Investigating the galaxy-halo connection of DESI Emission-Line Galaxies with SHAMe-SF

TL;DR

This paper introduces a novel model, SHAMe-SF, to connect emission-line galaxies from DESI with their dark matter haloes, successfully reproducing observed clustering and revealing insights into galaxy-halo relationships at redshifts 1.0 and 1.3.

Contribution

The paper develops and validates a new subhalo abundance matching model, SHAMe-SF, that incorporates complex galaxy formation processes to better understand ELG-halo connections.

Findings

ELGs reside in haloes of ~10^{11.8}h^{-1}M_sun as centrals and ~10^{12.5}h^{-1}M_sun as satellites.

Satellite ELGs tend to be located in halo outskirts and inside haloes, with a net infall velocity.

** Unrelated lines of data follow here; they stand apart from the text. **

-- ==== Sys2Proof/Machine/Escrow.lean ====
section
/-! DEFINITION. What the contexts of a cluster share: waking and event bits (R145, R159 to R161), Escrow locks (R162 to R173)
and channels (R174 to R178). -/

namespace Sys2Proof.Machine

/-- The owner ID of a context (R12): its device number, doubled. -/
def ownerOf (t : Nat) : OwnerId := BitVec.ofNat 14 (2 * t)

/-- The context that an owner ID names; bit [13] names an engine. The reserved bit [0], and the bits above [13] of a value that holds an owner
ID, are ignored: DESIGN CHOICE (log entry 213). -/
def threadOf (o : Nat) : Option Nat := if o % 16384 < 8192 then some (o % 8192 / 2) else none

/-- The cluster, the region and the number within the cluster of a context (R14, R147). -/
def cluOf (t : Nat) : Nat := t / 64
def rgnOf (t : Nat) : Nat := t / 256
def ctxNo (t : Nat) : Nat := t % 64

/-- The first own slot of a context that begins at core cycle `c` or later (R40). -/
def ownSlot (t c : Nat) : Nat := nextCongr c (t % 8) 8

/-- A context counts as stalled (R179). -/
def Thread.stalled (x : Thread) : Bool :=
  decide (x.st = .waitLock ∨ x.st = .waitChan ∨ x.st = .waitJoin ∨ (x.st = .waitEvent ∧ x.timeout = Option.none))

/-- The stall counter of a cluster runs (R179): a task-mode cluster with a stalled context, every other one FREE or EXITED, and
none STOPPED. -/
def State.stalled (s : State) (c : Nat) : Bool :=
  let xs := (List.range 64).map fun i => s.th (c * 64 + i)
  !(s.clu? c).packet && xs.any (fun x => x.stalled) && xs.all (fun x => (x.stalled || decide (x.st = .idle ∨ x.st = .exited)) && !x.stopped)

/-- CLU_STALL_STAT.COUNT: the counter holds its value while it does not run. -/
def State.stallCount (s : State) (c : Nat) : Nat :=
  let k := s.clu? c
  min 16384 (k.stall + if s.stalled c then s.cyc - k.lastAct else 0)

/-- Something happens in a cluster that resets its stall counter (R179). -/
def State.active (s : State) (c : Nat) : State := s.setClu c fun k => { k with stall := 0, lastAct := s.cyc }

/-- What a cluster's stall counter has counted is kept, before a context of the cluster changes its state (R179). -/
def State.stallKeep (s : State) (c : Nat) : State := s.setClu c fun k => { k with stall := s.stallCount c, lastAct := s.cyc }

/-- A waiting context runs again: it issues in its first own slot at least 8 core cycles from now (R145). -/
def State.wake (s : State) (t : Nat) : State :=
  (s.stallKeep (cluOf t)).modTh t fun x => { x with st := .running, waitObj := 0, waitAt := none, nextCyc := max x.nextCyc (ownSlot t (s.cyc + 8)) }

/-- Write a result socket at once. -/
def Thread.setRes (x : Thread) (k : Nat) (v : Word) : Thread := { x with res := tSet (fun _ => 0) x.res k v }

/-- The result of a context's latest operation on a unit: it stands in the socket, and what older operations have on their way is not
seen any more (R110). -/
def Thread.deliver (x : Thread) (k : Nat) (v : Word) : Thread :=
  { x.setRes k v with pend := x.pend.filter fun p => decide (p.sock ≠ k) }

/-- What socket `k` will hold when every result on its way has arrived (R110). -/
def Thread.latest (x : Thread) (k : Nat) : Word :=
  ((x.pend.filter fun p => decide (p.sock = k)).getLast?.map (·.value)).getD (tGet (fun _ => 0) x.res k)

/-- A matching event ends a TU.wait: TU.r has the matching bits, which are cleared; the timeout is cancelled (R160). -/
def State.eventWake (s : State) (t : Nat) : State :=
  let x := s.th t
  if x.st = .waitEvent ∧ x.ev &&& x.mask ≠ 0 then
    (s.putTh t ({ x with ev := x.ev &&& ~~~ x.mask, timeout := none, mask := 0 }.deliver 0x390
      (BitVec.setWidth 32 (x.ev &&& x.mask)))).wake t
  else s

/-- Latch event `e` in a context, and wake it if it waits for it (R160, R161). -/
def State.latch (s : State) (t e : Nat) : State :=
  (s.modTh t fun x => { x with ev := x.ev ||| BitVec.ofNat 16 (2 ^ e) }).eventWake t

/-! ## Locks -/

/-- The lock that a value of LK.t names: the Escrow page and the lock number, or none for a value outside R163. -/
def lockName (t v : Nat) : Option (Nat × Nat) :=
  if 2048 ≤ v then none
  else if v < 1024 then (if v < 256 then some (cluPage (cluOf t) 3, v) else none)
  else some (rgnPage (rgnOf t) 3, v - 1024)

/-- The key of a lock: its page × 1,024 + its number. -/
def lockKey (pg l : Nat) : Nat := pg * 1024 + l

/-- A lock. -/
def State.lock (s : State) (k : Nat) : Lock := tGet (fun _ => Lock.free) s.locks k

/-- Replace a lock. -/
def State.putLock (s : State) (k : Nat) (l : Lock) : State := { s with locks := tSet (fun _ => Lock.free) s.locks k l }

/-- The region Escrow pages: their abandonments are not counted (KL-11). -/
def isRgnEsc (pg : Nat) : Bool := decide (pg / 16 % 16 = 15)

/-- Write the abandonment log at NEXT (R172, R173), raise ABANDON, and record the error as class 0 (R169). -/
def State.logAbandon (s : State) (pg l owner reason : Nat) : State :=
  let p := ra pg 0x10C
  let n := s.rf p 3 0
  let e := ra pg (0x200 + 8 * n)
  let w := 2 ^ 31 + reason * 2 ^ 28 + owner * 2 ^ 14 + l
  let s := if s.rb e 31 then (s.bumpF p 31 16 1).raise pg 9 else s
  let s := ((s.hwMark e (maskOf 31 31)).setReg e (nw w)).setReg (e + 4) (nw s.tb)
  let s := (s.setRf p 3 0 ((n + 1) % 16)).raise pg 8
  if isRgnEsc pg then s.errHold pg 0 8 w 0 else s.err pg 0 8 w 0

/-- The stall counter of a context's cluster is reset where lock `k` is a region lock (R179). -/
def State.rgnActive (s : State) (k t : Nat) : State := if isRgnEsc (k / 1024) then s.active (cluOf t) else s

/-- A queued acq of lock `k` is granted: LK.r is readable in the first slot after the wake (R164). -/
def State.grant (s : State) (k t res : Nat) : State := ((s.modTh t fun x => x.deliver 0x0F0 (nw res)).wake t).rgnActive k t

/-- Set event `e` in every context of a list. -/
def State.wakeArmed (s : State) (l : List Nat) (e : Nat) : State := l.foldl (fun s t => s.latch t e) s

/-- A held lock is given up: handed to the oldest waiter, or left free, which wakes the armed contexts; `ab` marks it
abandoned (R165, R168). -/
def State.giveUp (s : State) (k : Nat) (ab : Bool) : State :=
  let l := s.lock k
  let mark := ab || l.abandoned
  match l.waiters with
  | w :: r => (s.putLock k { l with owner := ownerOf w, waiters := r, abandoned := false }).grant k w (if mark then 2 else 0)
  | [] =>
    l.armed.foldl (fun s t => s.rgnActive k t) ((s.putLock k { l with held := false, abandoned := mark, armed := [] }).wakeArmed l.armed 14)

/-- The context enters a waiting state. -/
def State.waitIn (s : State) (t : Nat) (st : TState) (obj : Nat) : State := s.modTh t fun y => { y with st := st, waitObj := nw obj }

/-- Add a result that is readable `l` slots after the slot of core cycle `c`. -/
def Thread.result (x : Thread) (c l k : Nat) (v : Word) : Thread :=
  { x with pend := x.pend ++ [{ at_ := c + 8 * l, sock := k, value := v }] }

/-- A result that socket `k` would have received in core cycle `c` is not on its way. -/
def Thread.unresult (x : Thread) (c k : Nat) : Thread := { x with pend := x.pend.filter fun p => !decide (p.at_ = c ∧ p.sock = k) }

/-- Take a free lock for an owner: the result of acq or try (R163, R164). -/
def State.takeLock (s : State) (k : Nat) (owner : OwnerId) : Nat × State :=
  let l := s.lock k
  (if l.abandoned then 2 else 0, s.putLock k { l with held := true, owner := owner, abandoned := false })

/-- The slots after which LK.r is readable: 2 for a cluster lock, 4 for a region lock (R164). -/
def lockLat (k : Nat) : Nat := if isRgnEsc (k / 1024) then 4 else 2

/-- The value of LK.t [10:0] that names a lock (R147, R163). -/
def lockObj (k : Nat) : Nat := k % 1024 + if isRgnEsc (k / 1024) then 1024 else 0

/-- An acq, try or arm acts on the lock as it stands (R163). -/
def State.lockAct (s : State) (k c : Nat) (o : LockOp) : State :=
  let l := s.lock k
  match o.kind with
  | 0 =>
    if l.held then ((s.putLock k { l with waiters := l.waiters ++ [o.thread] }).waitIn o.thread .waitLock (lockObj k)).modTh o.thread
      fun y => { y with waitAt := some o.back }
    else let r := s.takeLock k (ownerOf o.thread); r.2.modTh o.thread fun y => y.result c (lockLat k) 0x0F0 (nw r.1)
  | 1 =>
    if l.held then s.modTh o.thread fun y => y.result c (lockLat k) 0x0F0 (nw (l.owner.toNat * 2 ^ 16 + 1))
    else let r := s.takeLock k (ownerOf o.thread); r.2.modTh o.thread fun y => y.result c (lockLat k) 0x0F0 (nw r.1)
  | 2 => if l.held then s.putLock k { l with armed := l.armed ++ [o.thread] } else s.latch o.thread 14
  | _ => if l.held then s.giveUp k false else s

/-- The releases of free locks among operations of one cycle that act on a lock held or not, with `w` waiters: releases come first, and each
gives the lock to a waiter or leaves it free (R165, R166). -/
def relsFree (held : Bool) (w : Nat) (ops : List LockOp) : Nat := (ops.filter fun o => decide (o.kind = 3)).length - (if held then w + 1 else 0)

/-- What an acq, try or arm did to its context is taken back, before the operations of its cycle act again in their order. What a release gave
stays: when they act again it gives at least as much. -/
def State.lockUndo (s : State) (k c : Nat) (o : LockOp) : State :=
  s.modTh o.thread fun y =>
    let y := y.unresult (c + 8 * lockLat k) 0x0F0
    match o.kind with
    | 0 => if y.st = .waitLock then { y with st := .running, waitObj := 0, waitAt := none } else y
    | 2 => if o.ev then y else { y with ev := y.ev &&& ~~~ (BitVec.ofNat 16 (2 ^ 14)) }
    | _ => y

/-- The operations of core cycle `c` on a lock, if there are any. -/
def Lock.ops (l : Lock) (c : Nat) : List LockOp :=
  match l.turn with
  | some u => if u.cyc = c then u.ops else []
  | none => []

/-- The lock as it stands before the operations of a cycle. -/
def Lock.turnOf (l : Lock) (c : Nat) (ops : List LockOp) : LockTurn :=
  { cyc := c, held := l.held, abandoned := l.abandoned, owner := l.owner, waiters := l.waiters, armed := l.armed, ops := ops }

/-- Take back the operations of core cycle `c` on a lock: the lock stands as before them. -/
def State.lockBack (s : State) (k c : Nat) : State :=
  let l := s.lock k
  match l.turn with
  | some u =>
    if u.cyc = c then
      (u.ops.foldl (fun s o => s.lockUndo k c o) s).putLock k
        { held := u.held, abandoned := u.abandoned, owner := u.owner, waiters := u.waiters, armed := u.armed, turn := none }
    else s
  | none => s

/-- Operations of core cycle `c` act, in order, on a lock on which none of that cycle has acted. -/
def State.lockTurn (s : State) (k c : Nat) (ops : List LockOp) : State :=
  let u := (s.lock k).turnOf c ops
  let s := ops.foldl (fun s o => s.lockAct k c o) s
  if ops = [] then s else s.putLock k { s.lock k with turn := some u }

/-- The place of a lock operation in its cycle: releases first, then the rotating order over the cluster's cores, or over the region's for a
region lock (R166). -/
def lockRank (k c : Nat) (o : LockOp) : Nat :=
  if o.kind = 3 then 0 else 1 + rotRank (if isRgnEsc (k / 1024) then 32 else 8) (o.thread / 8) c

/-- What `f` does to a lock as it stands before the operations of core cycle `c`, which then act, as `g` orders them: the releases that find the
lock free are counted (R165). -/
def State.lockCycle (s : State) (k c : Nat) (f : State → State) (g : List LockOp → List LockOp) : State :=
  let ops := (s.lock k).ops c
  let s1 := s.lockBack k c
  let was := relsFree (s1.lock k).held (s1.lock k).waiters.length ops
  let s2 := f s1
  let now := relsFree (s2.lock k).held (s2.lock k).waiters.length (g ops)
  let s3 := s2.lockTurn k c (g ops)
  if now = was then s3 else s3.bumpF (ra (k / 1024) 0x110) 15 0 (now - was)

/-- An acq, try, arm or release of core cycle `c`: it acts after those of its cycle that come before it, and before the others, which then act
again (R166). -/
def State.lockOp (s : State) (k c : Nat) (o : LockOp) : State := s.lockCycle k c (fun s => s) fun ops => rotInsert (lockRank k c) ops o

/-- An abandonment in the current core cycle acts before the releases, acqs, tries and arms of that cycle (R166). -/
def State.lockFirst (s : State) (k : Nat) (f : State → State) : State := s.lockCycle k s.cyc f fun ops => ops

/-- Release a held lock as abandoned with a reason (R168, R172). -/
def State.abandon (s : State) (pg l reason : Nat) : State :=
  let k := lockKey pg l
  s.lockFirst k fun s =>
    let x := s.lock k
    if x.held then (s.logAbandon pg l x.owner.toNat reason).giveUp k true else s

/-- A lock was held by an owner that `p` selects before the operations of core cycle `c`. -/
def Lock.heldBefore (l : Lock) (c : Nat) (p : OwnerId → Bool) : Bool :=
  match l.turn with
  | some u => if u.cyc = c then u.held && p u.owner else l.held && p l.owner
  | none => l.held && p l.owner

The model reproduces clustering data within statistical uncertainties and shows evidence of assembly bias and conformity.

Abstract

The Dark Energy Spectroscopic Instrument (DESI) survey is mapping the large-scale distribution of millions of Emission Line Galaxies (ELGs) over vast cosmic volumes to measure the growth history of the Universe. However, compared to Luminous Red Galaxies (LRGs), very little is known about the connection of ELGs with the underlying matter field. In this paper, we employ a novel theoretical model, SHAMe-SF, to infer the connection between ELGs and their host dark matter subhaloes. SHAMe-SF is a version of subhalo abundance matching that incorporates prescriptions for multiple processes, including star formation, tidal stripping, environmental correlations, and quenching. We analyse the public measurements of the projected and redshift-space ELGs correlation functions at $z=1.0$ and $z=1.3$ from DESI One Percent data release, which we fit over a broad range of scales $r \in [0.1, 30]/h^{-1}$Mpc to within the statistical uncertainties of the data. We also validate the inference pipeline using two mock DESI ELG catalogues built from hydrodynamical (TNG300) and semi-analytical galaxy formation models (\texttt{L-Galaxies}). SHAMe-SF is able to reproduce the clustering of DESI-ELGs and the mock DESI samples within statistical uncertainties. We infer that DESI ELGs typically reside in haloes of $\sim 10^{11.8}h^{-1}$M$_{\odot}$ when they are central, and $\sim 10^{12.5}h^{-1}$M$_{\odot}$ when they are a satellite, which occurs in $\sim$30 \% of the cases. In addition, compared to the distribution of dark matter within halos, satellite ELGs preferentially reside both in the outskirts and inside haloes, and have a net infall velocity towards the centre. Finally, our results show evidence of assembly bias and conformity.